What to do
The answer must consist of every line from the entries below that contains the word "cvOpcodes".

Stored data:

------------------------------

-- ==== Sys2Proof/Laws/Encoding.lean ====
section
/-! SUPPORT. The checksum, the lengths, the CvMessage layout and the decoders. -/

namespace Sys2Proof

/-! ## Checksum -/

@[simp] theorem xorAll_append (xs ys : List Byte) : xorAll (xs ++ ys) = xorAll xs ^^^ xorAll ys := by
  induction xs with
  | nil => simp [xorAll]
  | cons x xs ih => simp [xorAll, ih, BitVec.xor_assoc]

theorem xorAll_withChecksum (bs : List Byte) : xorAll (withChecksum bs) = chkTarget := by
  simp [withChecksum, checksum, xorAll, ← BitVec.xor_assoc, BitVec.xor_comm]

@[simp] theorem length_withChecksum (bs : List Byte) : (withChecksum bs).length = bs.length + 1 := by
  simp [withChecksum]

/-- One byte changed changes the XOR by the change. -/
theorem xorAll_set (f : List Byte) (k : Nat) (hk : k < f.length) (d : Byte) :
    xorAll (f.set k (f[k] ^^^ d)) = xorAll f ^^^ d := by
  induction f generalizing k with
  | nil => simp at hk
  | cons b f ih =>
    cases k with
    | zero =>
      simp only [List.set_cons_zero, List.getElem_cons_zero, xorAll]
      rw [BitVec.xor_assoc, BitVec.xor_comm d, BitVec.xor_assoc]
    | succ k =>
      simp only [List.length_cons, Nat.add_lt_add_iff_right] at hk
      simp only [List.set_cons_succ, List.getElem_cons_succ, xorAll, ih k hk, BitVec.xor_assoc]

/-- Bit 7 of an XOR of bytes with bit 7 clear is clear. -/
theorem xorAll_msb {bs : List Byte} (h : ∀ b ∈ bs, b.msb = false) : (xorAll bs).msb = false := by
  induction bs with
  | nil => rfl
  | cons b bs ih =>
    simp only [xorAll, BitVec.msb_xor, h b (by simp), ih fun c hc => h c (by simp [hc])]
    rfl

/-! ## Frames -/

/-- The bits of an opcode: its key below its class. -/
theorem getLsbD_mkOpc (c : BitVec 3) (k : BitVec 5) (i : Nat) :
    (mkOpc c k).getLsbD i = if i < 5 then k.getLsbD i else c.getLsbD (i - 5) :=
  BitVec.getLsbD_append

@[simp] theorem frameClass_mkOpc (c : BitVec 3) (k : BitVec 5) : frameClass (mkOpc c k) = c := by
  apply BitVec.eq_of_getLsbD_eq
  intro i hi
  rw [frameClass, BitVec.getLsbD_extractLsb', getLsbD_mkOpc]
  simp [hi]

@[simp] theorem key_mkOpc (c : BitVec 3) (k : BitVec 5) : key (mkOpc c k) = k := by
  apply BitVec.eq_of_getLsbD_eq
  intro i hi
  rw [key, BitVec.getLsbD_setWidth, getLsbD_mkOpc]
  simp [hi]

/-- Bit 7 of an opcode is the top bit of its class. -/
theorem msb_frameClass (b : Byte) : b.msb = (frameClass b).msb := by
  simp [frameClass, BitVec.msb, BitVec.getMsbD]

@[simp] theorem msb_mkOpc (c : BitVec 3) (k : BitVec 5) : (mkOpc c k).msb = c.msb := by
  rw [msb_frameClass, frameClass_mkOpc]

theorem msb_of_class {b : Byte} {c : BitVec 3} (h : frameClass b = c) : b.msb = c.msb := by
  rw [msb_frameClass, h]

/-- An opcode is its class and its key. -/
theorem mkOpc_class_key (b : Byte) : mkOpc (frameClass b) (key b) = b := by
  apply BitVec.eq_of_getLsbD_eq
  intro i hi
  rw [getLsbD_mkOpc, frameClass, key, BitVec.getLsbD_extractLsb', BitVec.getLsbD_setWidth]
  by_cases h : i < 5
  · simp [h]
  · simp [h, show i - 5 < 3 by omega, show 5 + (i - 5) = i by omega]

/-- A byte with bit 7 set has one of the four classes. -/
theorem class_of_msb {b : Byte} (h : b.msb = true) :
    frameClass b = 4 ∨ frameClass b = 5 ∨ frameClass b = 6 ∨ frameClass b = 7 := by
  rw [msb_frameClass] at h
  revert h
  generalize frameClass b = c
  revert c
  decide

/-- Outside the variable class the length does not depend on the second byte. -/
theorem frameLen_fixed {opc : Byte} (hm : opc.msb = true) (hc : frameClass opc ≠ 7) (x y : Byte) :
    frameLen opc x = frameLen opc y := by
  rcases class_of_msb hm with h | h | h | h
  · simp [frameLen, h]
  · simp [frameLen, h]
  · simp [frameLen, h]
  · exact absurd h hc

/-- In the variable class the second byte is the length. -/
theorem frameLen_variable {opc : Byte} (hc : frameClass opc = 7) (x : Byte) :
    frameLen opc x = x.toNat := by simp [frameLen, hc]

theorem hdr_variable {opc : Byte} (hc : frameClass opc = 7) : hdr opc = 2 := if_pos hc

theorem hdr_fixed {opc : Byte} (hc : frameClass opc ≠ 7) : hdr opc = 1 := if_neg hc

/-- What `validFrame` says. -/
theorem validFrame_cons {b0 b1 : Byte} {tl : List Byte} :
    validFrame (b0 :: b1 :: tl) = true ↔
      b0.msb = true ∧ tl.length + 2 = frameLen b0 b1 ∧ hdr b0 + 1 ≤ tl.length + 2 ∧
        (∀ b ∈ (b1 :: tl).dropLast, b.msb = false) ∧ xorAll (b0 :: b1 :: tl) = chkTarget := by
  simp [validFrame, and_assoc]

/-- A valid frame has at least two bytes. -/
theorem validFrame_shape {f : Frame} (h : validFrame f = true) : ∃ b0 b1 tl, f = b0 :: b1 :: tl := by
  match f, h with
  | b0 :: b1 :: tl, _ => exact ⟨b0, b1, tl, rfl⟩

/-- What `enqueueOk` says. -/
theorem enqueueOk_iff {opc : Byte} {d : List Byte} :
    enqueueOk opc d = true ↔ opc.msb = true ∧ (∀ b ∈ d, b.msb = false) ∧
      (frameClass opc = 7 → ∃ l tl, d = l :: tl ∧ l.toNat = d.length + 2) ∧
      (frameClass opc ≠ 7 → d.length + 2 = frameLen opc 0) := by
  unfold enqueueOk
  by_cases hc : frameClass opc = 7#3
  · cases d <;> simp [hc, and_assoc]
  · simp [hc, and_assoc]

/-- A frame that can be framed is valid once its checksum stands behind it. -/
theorem validFrame_of_enqueueOk {opc : Byte} {d : List Byte} (h : enqueueOk opc d = true) :
    validFrame (withChecksum (opc :: d)) = true := by
  obtain ⟨hm, hd, hv, hf⟩ := enqueueOk_iff.1 h
  have hx := xorAll_withChecksum (opc :: d)
  by_cases hc : frameClass opc = 7
  · obtain ⟨l, tl, rfl, hl⟩ := hv hc
    simp only [withChecksum, List.cons_append] at hx ⊢
    refine validFrame_cons.2 ⟨hm, ?_, ?_, ?_, hx⟩
    · simpa [frameLen_variable hc] using hl.symm
    · simp [hdr_variable hc]
    · rw [← List.cons_append, List.dropLast_concat]; exact hd
  · cases d with
    | nil =>
      refine validFrame_cons.2 ⟨hm, ?_, ?_, by simp, hx⟩
      · rw [frameLen_fixed hm hc _ 0, ← hf hc]
      · simp [hdr_fixed hc]
    | cons b tl =>
      simp only [withChecksum, List.cons_append] at hx ⊢
      refine validFrame_cons.2 ⟨hm, ?_, ?_, ?_, hx⟩
      · rw [frameLen_fixed hm hc _ 0, ← hf hc]; simp
      · simp [hdr_fixed hc]
      · rw [← List.cons_append, List.dropLast_concat]; exact hd

/-- The CV opcodes of well-formed parameters are of the variable class. -/
theorem Params.WF.classes {p : Params} (h : p.WF) :
    frameClass p.opcImmPacket = 7 ∧ frameClass p.opcWrSlData = 7 ∧ frameClass p.opcSlRdData = 7 ∧
      frameClass p.opcLongAck = 5 := by
  obtain ⟨-, -, -, -, -, -, -, hc, -, hl, -⟩ := h
  exact ⟨hc _ (by simp [Params.cvOpcodes]), hc _ (by simp [Params.cvOpcodes]),
    hc _ (by simp [Params.cvOpcodes]), hl⟩

/-- The CV opcodes of well-formed parameters have distinct keys. -/
theorem Params.WF.keys {p : Params} (h : p.WF) :
    key p.opcImmPacket ≠ key opcPeerXfer ∧ key p.opcWrSlData ≠ key opcPeerXfer ∧
      key p.opcSlRdData ≠ key opcPeerXfer ∧ key p.opcWrSlData ≠ key p.opcImmPacket ∧
      key p.opcSlRdData ≠ key p.opcImmPacket ∧ key p.opcSlRdData ≠ key p.opcWrSlData := by
  obtain ⟨-, -, -, -, -, -, -, -, hk, -⟩ := h
  simp only [Params.cvOpcodes, List.map_cons, List.map_nil, List.nodup_cons, List.mem_cons,
    List.not_mem_nil, or_false, not_or, List.nodup_nil, and_true] at hk
  obtain ⟨⟨h1, h2, h3⟩, ⟨h4, h5⟩, h6, -⟩ := hk
  exact ⟨Ne.symm h1, Ne.symm h2, Ne.symm h3, Ne.symm h4, Ne.symm h5, Ne.symm h6⟩

/-- The CV opcodes of well-formed parameters are distinct. -/
theorem Params.WF.opcodes {p : Params} (h : p.WF) :
    p.opcImmPacket ≠ opcPeerXfer ∧ p.opcWrSlData ≠ opcPeerXfer ∧ p.opcSlRdData ≠ opcPeerXfer ∧
      p.opcWrSlData ≠ p.opcImmPacket ∧ p.opcSlRdData ≠ p.opcImmPacket ∧
      p.opcSlRdData ≠ p.opcWrSlData := by
  obtain ⟨h1, h2, h3, h4, h5, h6⟩ := h.keys
  exact ⟨fun e => h1 (by rw [e]), fun e => h2 (by rw [e]), fun e => h3 (by rw [e]),
    fun e => h4 (by rw [e]), fun e => h5 (by rw [e]), fun e => h6 (by rw [e])⟩

/-- The status codes of well-formed parameters have bit 7 clear. -/
theorem Params.WF.code_msb {p : Params} (h : p.WF) (st : Status) : (p.code st).msb = false := by
  obtain ⟨-, -, -, -, -, -, -, -, -, -, -, -, -, -, -, hc, -⟩ := h
  cases st <;> exact hc _ (by simp [Params.code])

theorem Params.WF.respSrc_msb {p : Params} (h : p.WF) : p.respSrc.msb = false := by
  obtain ⟨-, -, -, -, -, -, -, -, -, -, -, -, -, -, -, -, -, -, h, -⟩ := h
  exact h

/-- What `registerOk` says. -/
theorem registerOk_iff {k hid : Byte} : registerOk k hid = true ↔ k.toNat < 32 ∧ hid ≠ 0 := by
  have h5 : k.extractLsb' 5 3 = 0 ↔ k.toNat < 32 := by
    rw [← BitVec.toNat_inj]
    simp [BitVec.extractLsb'_toNat, Nat.shiftRight_eq_div_pow]
    omega
  simp only [registerOk, Bool.and_eq_true, beq_iff_eq, bne_iff_ne, h5]

/-! ## The CvMessage layout -/

theorem getLsbD_7 (b : Byte) : b.getLsbD 7 = b.msb := by simp [BitVec.msb, BitVec.getMsbD]

theorem clearMsb_msb (b : Byte) : (clearMsb b).msb = false := by
  have : (127#8).msb = false := by decide
  simp [clearMsb, BitVec.msb_and, this]

/-- A 16-bit field is put together again from its two bytes. -/
theorem mkWord_lo_hi (w : Word) : mkWord (loByte w) (hiByte w) = w := by
  apply BitVec.eq_of_getLsbD_eq
  intro i hi
  simp only [mkWord, loByte, hiByte, BitVec.getLsbD_or, BitVec.getLsbD_setWidth, BitVec.getLsbD_extractLsb', BitVec.getLsbD_shiftLeft]
  by_cases h : i < 8 
  · simp [h,hi]
  · simp [h,hi, show 8 + (i - 8) = i by omega, show i - 8 < 8 by omega]; intro; omega

theorem lo_mkWord (a b : Byte) : loByte (mkWord a b) = a := by
  apply BitVec.eq_of_getLsbD_eq
  intro i hi
  simp [mkWord, loByte, hi]
  omega

theorem hi_mkWord (a b : Byte) : hiByte (mkWord a b) = b := by
  apply BitVec.eq_of_getLsbD_eq
  intro i hi
  simp [mkWord, hiByte, hi, show 8 + i < 16 by omega]

/-- Bit 7 taken from the side channel restores a value byte. -/
theorem or_restore (d : Byte) : clearMsb d ||| (if d.msb then 0x80 else 0) = d := by
  apply BitVec.eq_of_getLsbD_eq
  intro i hi
  have h7 : d.msb = d.getLsbD 7 := by simp [BitVec.msb, BitVec.getMsbD]
  simp only [clearMsb, BitVec.getLsbD_or, BitVec.getLsbD_and, h7]
  cases h : d.getLsbD 7 <;> interval_cases i <;> simp_all

theorem clearMsb_or (d : Byte) (c : Bool) (h : d.msb = false) : clearMsb (d ||| (if c then 0x80 else 0)) = d ∧ (d ||| (if c then 0x80 else 0)).msb = c := by
  have h7 : d.msb = d.getLsbD 7 := by simp [BitVec.msb, BitVec.getMsbD]
  refine ⟨?_, by cases c <;> simp [h]; decide⟩
  apply BitVec.eq_of_getLsbD_eq
  intro i hi
  rw [h7] at h
  cases c <;> interval_cases i <;> simp_all [clearMsb]

/-- Bit `i` of the side channel is bit 7 of byte `i`. -/
theorem sideChannel_bits (ds : List Byte) (h : ds.length ≤ 8) (i : Nat) (hi : i < 8) :
    (sideChannel ds).getLsbD i = (ds.getD i 0).msb := by
  induction ds generalizing i with
  | nil => simp [sideChannel]
  | cons d ds ih =>
    simp only [List.length_cons] at h
    cases i with
    | zero => cases hd : d.msb <;> simp [sideChannel, hd]
    | succ i =>
      have := ih (by omega) i (by omega)
      rw [sideChannel, BitVec.getLsbD_or, BitVec.getLsbD_shiftLeft]
      cases d.msb <;> simpa [hi] using this

theorem sideChannel_msb (ds : List Byte) (h : ds.length ≤ 7) : (sideChannel ds).msb = false := by
  rw [← getLsbD_7, sideChannel_bits ds (by omega) 7 (by omega), List.getD_eq_default _ _ (by omega)]; rfl

theorem valueByte_pack (m : CvMessage) (chk : List Byte) (i : Nat) (hi : i < 7) :
    valueByte (m.pack ++ chk) i = m.valueBytes.getD i 0 := by
  have h4 : (m.pack ++ chk).getD 4 0 = sideChannel m.valueBytes := rfl
  have hv : (m.pack ++ chk).getD (5 + i) 0 = clearMsb (m.valueBytes.getD i 0) := by
    interval_cases i <;> rfl
  rw [valueByte, h4, hv, sideChannel_bits _ (by simp [CvMessage.valueBytes]) i (by omega), or_restore]

/-- Unpacking undoes packing, whatever follows the twelve bytes. -/
theorem unpack_pack (m : CvMessage) (chk : List Byte) :
    CvMessage.unpack (m.pack ++ chk) = { m with msbBits := sideChannel m.valueBytes } := by
  simp only [CvMessage.unpack, valueByte_pack m chk _ (by decide : 0 < 7), valueByte_pack m chk _ (by decide : 1 < 7), valueByte_pack m chk _ (by decide : 2 < 7), valueByte_pack m chk _ (by decide : 3 < 7),valueByte_pack m chk _ (by decide : 4 < 7),valueByte_pack m chk _ (by decide : 5 < 7),valueByte_pack m chk _ (by decide : 6 < 7)]
  simp [CvMessage.valueBytes, CvMessage.pack, mkWord_lo_hi]

end Sys2Proof
end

------------------------------

Exercise answer
  exact ⟨hc _ (by simp [Params.cvOpcodes]), hc _ (by simp [Params.cvOpcodes]),
    hc _ (by simp [Params.cvOpcodes]), hl⟩
  simp only [Params.cvOpcodes, List.map_cons, List.map_nil, List.nodup_cons, List.mem_cons,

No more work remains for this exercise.